# WORK INSTRUCTIONS
Restate all of the entries exactly, each line as it stands.

***** GIVEN DATA *****

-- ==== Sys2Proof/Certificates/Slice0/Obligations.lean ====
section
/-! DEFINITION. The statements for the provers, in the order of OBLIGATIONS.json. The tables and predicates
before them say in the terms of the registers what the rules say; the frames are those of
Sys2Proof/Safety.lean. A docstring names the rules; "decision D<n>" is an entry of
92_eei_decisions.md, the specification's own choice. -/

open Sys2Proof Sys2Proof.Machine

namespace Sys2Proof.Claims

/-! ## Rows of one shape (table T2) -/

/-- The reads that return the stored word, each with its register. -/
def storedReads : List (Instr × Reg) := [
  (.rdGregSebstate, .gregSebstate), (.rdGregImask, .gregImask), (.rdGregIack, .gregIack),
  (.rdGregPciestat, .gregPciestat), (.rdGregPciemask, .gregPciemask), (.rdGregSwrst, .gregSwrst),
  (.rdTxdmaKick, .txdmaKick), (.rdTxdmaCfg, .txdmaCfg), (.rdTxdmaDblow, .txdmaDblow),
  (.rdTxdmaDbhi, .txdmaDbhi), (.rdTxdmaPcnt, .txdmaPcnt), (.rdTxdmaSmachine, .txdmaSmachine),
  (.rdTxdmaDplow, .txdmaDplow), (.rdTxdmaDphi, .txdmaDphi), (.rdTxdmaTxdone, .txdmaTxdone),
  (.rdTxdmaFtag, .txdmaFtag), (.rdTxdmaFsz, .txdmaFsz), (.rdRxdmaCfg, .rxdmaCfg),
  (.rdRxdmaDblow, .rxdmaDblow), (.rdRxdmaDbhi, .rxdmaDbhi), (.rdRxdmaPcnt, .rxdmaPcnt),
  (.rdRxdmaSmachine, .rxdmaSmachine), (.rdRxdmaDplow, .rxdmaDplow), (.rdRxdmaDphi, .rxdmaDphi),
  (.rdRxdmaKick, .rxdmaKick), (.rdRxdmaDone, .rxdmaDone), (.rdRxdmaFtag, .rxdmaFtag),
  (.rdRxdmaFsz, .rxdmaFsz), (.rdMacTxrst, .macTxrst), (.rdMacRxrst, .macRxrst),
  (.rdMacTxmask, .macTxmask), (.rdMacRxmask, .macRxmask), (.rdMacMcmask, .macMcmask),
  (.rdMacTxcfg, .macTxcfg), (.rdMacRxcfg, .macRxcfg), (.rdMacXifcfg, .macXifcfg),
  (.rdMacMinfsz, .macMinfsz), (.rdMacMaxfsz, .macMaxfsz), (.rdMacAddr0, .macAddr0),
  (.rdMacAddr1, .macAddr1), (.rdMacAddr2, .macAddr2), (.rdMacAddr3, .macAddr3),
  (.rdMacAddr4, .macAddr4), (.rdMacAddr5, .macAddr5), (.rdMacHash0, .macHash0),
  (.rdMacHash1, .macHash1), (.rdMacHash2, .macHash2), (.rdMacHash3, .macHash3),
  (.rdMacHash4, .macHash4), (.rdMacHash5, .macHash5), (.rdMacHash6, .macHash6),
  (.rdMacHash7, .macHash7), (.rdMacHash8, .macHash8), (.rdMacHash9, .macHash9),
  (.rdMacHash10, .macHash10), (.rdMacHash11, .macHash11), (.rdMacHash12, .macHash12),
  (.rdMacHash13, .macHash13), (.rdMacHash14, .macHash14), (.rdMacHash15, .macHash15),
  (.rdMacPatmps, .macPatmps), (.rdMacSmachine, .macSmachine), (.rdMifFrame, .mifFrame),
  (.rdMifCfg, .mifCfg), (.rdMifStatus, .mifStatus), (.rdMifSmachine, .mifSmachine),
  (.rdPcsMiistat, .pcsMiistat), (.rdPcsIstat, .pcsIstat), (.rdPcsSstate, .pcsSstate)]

*****

# SOLUTION TO THIS PROBLEM
-- ==== Sys2Proof/Certificates/Slice0/Obligations.lean ====
section
/-! DEFINITION. The statements for the provers, in the order of OBLIGATIONS.json. The tables and predicates
before them say in the terms of the registers what the rules say; the frames are those of
Sys2Proof/Safety.lean. A docstring names the rules; "decision D<n>" is an entry of
92_eei_decisions.md, the specification's own choice. -/

open Sys2Proof Sys2Proof.Machine

namespace Sys2Proof.Claims

/-! ## Rows of one shape (table T2) -/

/-- The reads that return the stored word, each with its register. -/
def storedReads : List (Instr × Reg) := [
  (.rdGregSebstate, .gregSebstate), (.rdGregImask, .gregImask), (.rdGregIack, .gregIack),
  (.rdGregPciestat, .gregPciestat), (.rdGregPciemask, .gregPciemask), (.rdGregSwrst, .gregSwrst),
  (.rdTxdmaKick, .txdmaKick), (.rdTxdmaCfg, .txdmaCfg), (.rdTxdmaDblow, .txdmaDblow),
  (.rdTxdmaDbhi, .txdmaDbhi), (.rdTxdmaPcnt, .txdmaPcnt), (.rdTxdmaSmachine, .txdmaSmachine),
  (.rdTxdmaDplow, .txdmaDplow), (.rdTxdmaDphi, .txdmaDphi), (.rdTxdmaTxdone, .txdmaTxdone),
  (.rdTxdmaFtag, .txdmaFtag), (.rdTxdmaFsz, .txdmaFsz), (.rdRxdmaCfg, .rxdmaCfg),
  (.rdRxdmaDblow, .rxdmaDblow), (.rdRxdmaDbhi, .rxdmaDbhi), (.rdRxdmaPcnt, .rxdmaPcnt),
  (.rdRxdmaSmachine, .rxdmaSmachine), (.rdRxdmaDplow, .rxdmaDplow), (.rdRxdmaDphi, .rxdmaDphi),
  (.rdRxdmaKick, .rxdmaKick), (.rdRxdmaDone, .rxdmaDone), (.rdRxdmaFtag, .rxdmaFtag),
  (.rdRxdmaFsz, .rxdmaFsz), (.rdMacTxrst, .macTxrst), (.rdMacRxrst, .macRxrst),
  (.rdMacTxmask, .macTxmask), (.rdMacRxmask, .macRxmask), (.rdMacMcmask, .macMcmask),
  (.rdMacTxcfg, .macTxcfg), (.rdMacRxcfg, .macRxcfg), (.rdMacXifcfg, .macXifcfg),
  (.rdMacMinfsz, .macMinfsz), (.rdMacMaxfsz, .macMaxfsz), (.rdMacAddr0, .macAddr0),
  (.rdMacAddr1, .macAddr1), (.rdMacAddr2, .macAddr2), (.rdMacAddr3, .macAddr3),
  (.rdMacAddr4, .macAddr4), (.rdMacAddr5, .macAddr5), (.rdMacHash0, .macHash0),
  (.rdMacHash1, .macHash1), (.rdMacHash2, .macHash2), (.rdMacHash3, .macHash3),
  (.rdMacHash4, .macHash4), (.rdMacHash5, .macHash5), (.rdMacHash6, .macHash6),
  (.rdMacHash7, .macHash7), (.rdMacHash8, .macHash8), (.rdMacHash9, .macHash9),
  (.rdMacHash10, .macHash10), (.rdMacHash11, .macHash11), (.rdMacHash12, .macHash12),
  (.rdMacHash13, .macHash13), (.rdMacHash14, .macHash14), (.rdMacHash15, .macHash15),
  (.rdMacPatmps, .macPatmps), (.rdMacSmachine, .macSmachine), (.rdMifFrame, .mifFrame),
  (.rdMifCfg, .mifCfg), (.rdMifStatus, .mifStatus), (.rdMifSmachine, .mifSmachine),
  (.rdPcsMiistat, .pcsMiistat), (.rdPcsIstat, .pcsIstat), (.rdPcsSstate, .pcsSstate)]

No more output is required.